Embedded electronics and optics in a metal matrix

Extreme environments such as fusion reactors require advanced designs to gain information about the process, and embedded optics and electronics can provide information in areas otherwise inaccessible.

Our aim

This project aims to develop processes enabling embedded optics and electronics in a metal matrix for sensing applications in harsh environments such as manufacturing processes and power generation. Improved information gathering from sensors near the point of interest will enable process optimization and integrating the sensors completely within the system will give the perfect conditions.

Our research

Ultrasonic Additive Manufacturing (UAM) produces dense metallic components by welding metal foils layer by layer using ultrasound and high pressure. The metal foils form a perfect metal-to-metal bond but at temperatures far below the melting temperature of the metal (<150°C). The low temperature enables electronics to be embedded in the metal matrix without damage while retaining most of the mechanical integrity of the metal component. Even printed electronics and polymer dielectrics can survive the process.

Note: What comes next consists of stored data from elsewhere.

/-- Dispatch a node: its counters read 0, and its kind's engine takes it (R188, R230, R451). -/
def dispatchNode (s : State) (kind unit : Nat) (n : Node) : State :=
  let s := { s with lastCtx := tset s.lastCtx (lastKey kind unit n.prio) n.ctx, ticket := s.ticket + 1 }
  let s := modNode s n.desc (fun m => { m with state := .dispatched, disp := s.ticket, unit := unit, fpev := [], fpevSent := false })
  let s := trace s 1 255 n.ctx n.desc 0 0 0 0 n.desc kind
  match n.kind with
  | .herd => placeAll (modNode s n.desc (fun m => { m with unplaced := List.range n.herds }))
  | .copy => enterNodeJob s n (nodeJob s n .copyNode 0)
  | .coll =>
    let grp := (collArgs (n.arg 0) 0 0 0).grp
    let k := tgetD s.collCount grp 0
    enterNodeJob { s with collCount := tset s.collCount grp (k + 1) } n (nodeJob s n .collNode k)
  | .host => sendSignal s n
  | .timer => s

/-- Whether an item is a herd or paddock that has been resident. -/
def wasResident (s : State) (i : Item) : Bool := (savedOf s i.desc (i.herds.headD 0)).isSome

/-- Whether herds of dispatched nodes keep a ready node back (R233): those that are off their sheds come back first, and those never placed keep the sheds that
they could use. A herd that gave up its shed keeps nothing until that shed has been taken (R221; log 42: DEDUCED, unsafe). -/
def herdsAhead (s : State) (n : Node) : Bool :=
  let ahead := (waitingItems s).filter (fun i => i.key.headD 0 = 0 && (i.key.drop 1).headD 0 ≤ n.prio)
  let kept := ahead.flatMap (fun i => ((findNode s i.desc).map (fun m => couldUse s (needOf m) (unitSize m))).getD [])
  ahead.any (wasResident s) || (!ahead.isEmpty && (openSheds s n kept).isNone) ||
    s.herds.any (fun p => (p.2.status = .saving 0 || p.2.status = .saving 1) && ((findNode s p.2.node).map (·.prio)).getD 64 ≤ n.prio)

/-- An engine of a kind can take a node (R231). For sheds, herds that have ended leave first, and herds that wait are placed. -/
def dispatchOp (s : State) (kind unit : Nat) : State :=
  let s := if kind = 0 then placeAll (reap s) else s
  match (if engineOpen s kind unit then selectNode s kind unit else none) with
  | none => s
  | some n => if kind = 0 && herdsAhead s n then s else dispatchNode s kind unit n

/-! ### Saving (R234, R236, R237, R434) -/

/-- A herd's state goes off its shed (R434): its barriers' entries are freed (R75), and strings that wait in an instruction stay what they are (R308, R337). A
herd whose restore is abandoned counts its wait from then on (R237; log 95: DESIGN CHOICE, unsafe). -/
def toSaved (s : State) (shed ctx : Nat) (how : Nat) : State := match getHerd s shed ctx with
  | none => s
  | some h =>
    let ts := herdThreads s shed ctx
    let h := { h with status := .running, abar := h.abar.map (fun b => (b.1, { b.2 with entry := 0 })) }
    let v : Saved := { how := how, since := s.ticket, ctx := ctx, herd := h, threads := ts, waiting := (herdStrs s shed ctx).filter (·.wait.isSome) }
    { dropHerd s shed ctx with saved := s.saved ++ [v], ticket := s.ticket + 1 }

/-- A herd is asked to leave its shed; a restore is abandoned (R237). -/
def saveHerd (s : State) (ctx how shed : Nat) : State := match getHerd s shed ctx with
  | none => s
  | some h => match h.status with
    | .running => haltHerd s shed ctx (.saving how)
    | .restoring | .restored => toSaved s shed ctx how
    | _ => s

/-- Whether a herd, with its paddock, may be asked to leave: a halted herd stays resident (R420), and with it its paddock (R213). -/
def mayLeave (s : State) (shed ctx : Nat) : Bool := (wholeUnit s shed ctx).all (fun sh => (getHerd s sh ctx).any (fun h => match h.status with
  | .running | .restoring | .restored => true
  | _ => false))

/-- A herd, with its paddock, is asked to leave. -/
def saveUnit (s : State) (shed ctx how : Nat) : State :=
  if mayLeave s shed ctx then (wholeUnit s shed ctx).foldl (fun s sh => saveHerd s ctx how sh) s else s

/-- Whether a string is in the midst of a commit to a replica set (R38), which the save waits for. Remote stores and atomics that are unanswered do not keep
it back (R237; log 53: DEDUCED, safe). -/
def storing (x : Str) : Bool := match x.wait.bind (·.pend) with
  | some p => (match p.kind with
    | .replica _ _ _ _ _ _ => true
    | _ => false)
  | none => false

/-- By how much the epoch of a FIXED herd advances as it is saved: by 1 for the save, and by 1 more where the shed leaves FIXED mode with it (R240,
R243). -/
def epochStep (s : State) (shed ctx : Nat) (h : Herd) : BitVec 32 :=
  if !h.fixed then 0
  else if s.herds.any (fun p => p.1 / 8 = shed && p.1 ≠ hkey shed ctx && p.2.fixed) then 1
  else 2

/-- How long the first herd of an item has waited: since it was saved, or since its node was dispatched. -/
def waitSince (s : State) (n : Node) (i : Item) : Nat := ((savedOf s n.desc (i.herds.headD 0)).map (·.since)).getD n.disp

/-- The item of a node that has waited longest. -/
def longestItem (s : State) (n : Node) : Option Item := (nodeItems s n).foldl (fun best i => match best with
  | none => some i
  | some b => if waitSince s n i < waitSince s n b then some i else some b) none

/-- A shed that a time-slice has freed takes the herd of the node that has waited longest (R234), unless one before it in R233's order could use it. -/
def sliceFreed (s : State) (n : Node) : State :=
  placeItems s [] ((waitingItems s).filter (fun i => lexLt (i.key.take 3) [0, n.prio, n.disp]) ++ (longestItem s n).toList)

Future applications within industry 4.0 and the Internet Of Things will require embedded sensors, RF communication and supporting electronics. Furthermore, the process also enables the welding of dissimilar metals such as aluminium and copper.

Our outcomes

We have embedded printed electronic tracks and polymer electrical insulators and tested their performance after UAM processing. Furthermore, we have created via for 3D integration and embedded an SMT component in aluminium.

Project lead: Dr Daniel Engstrom

Embedded sensors provide enormous benefits to process optimization and process control. For harsh environments, the sensors must be embedded in a protective material such as aluminium that can be integrated easily with common components.

Dr Daniel Engstrom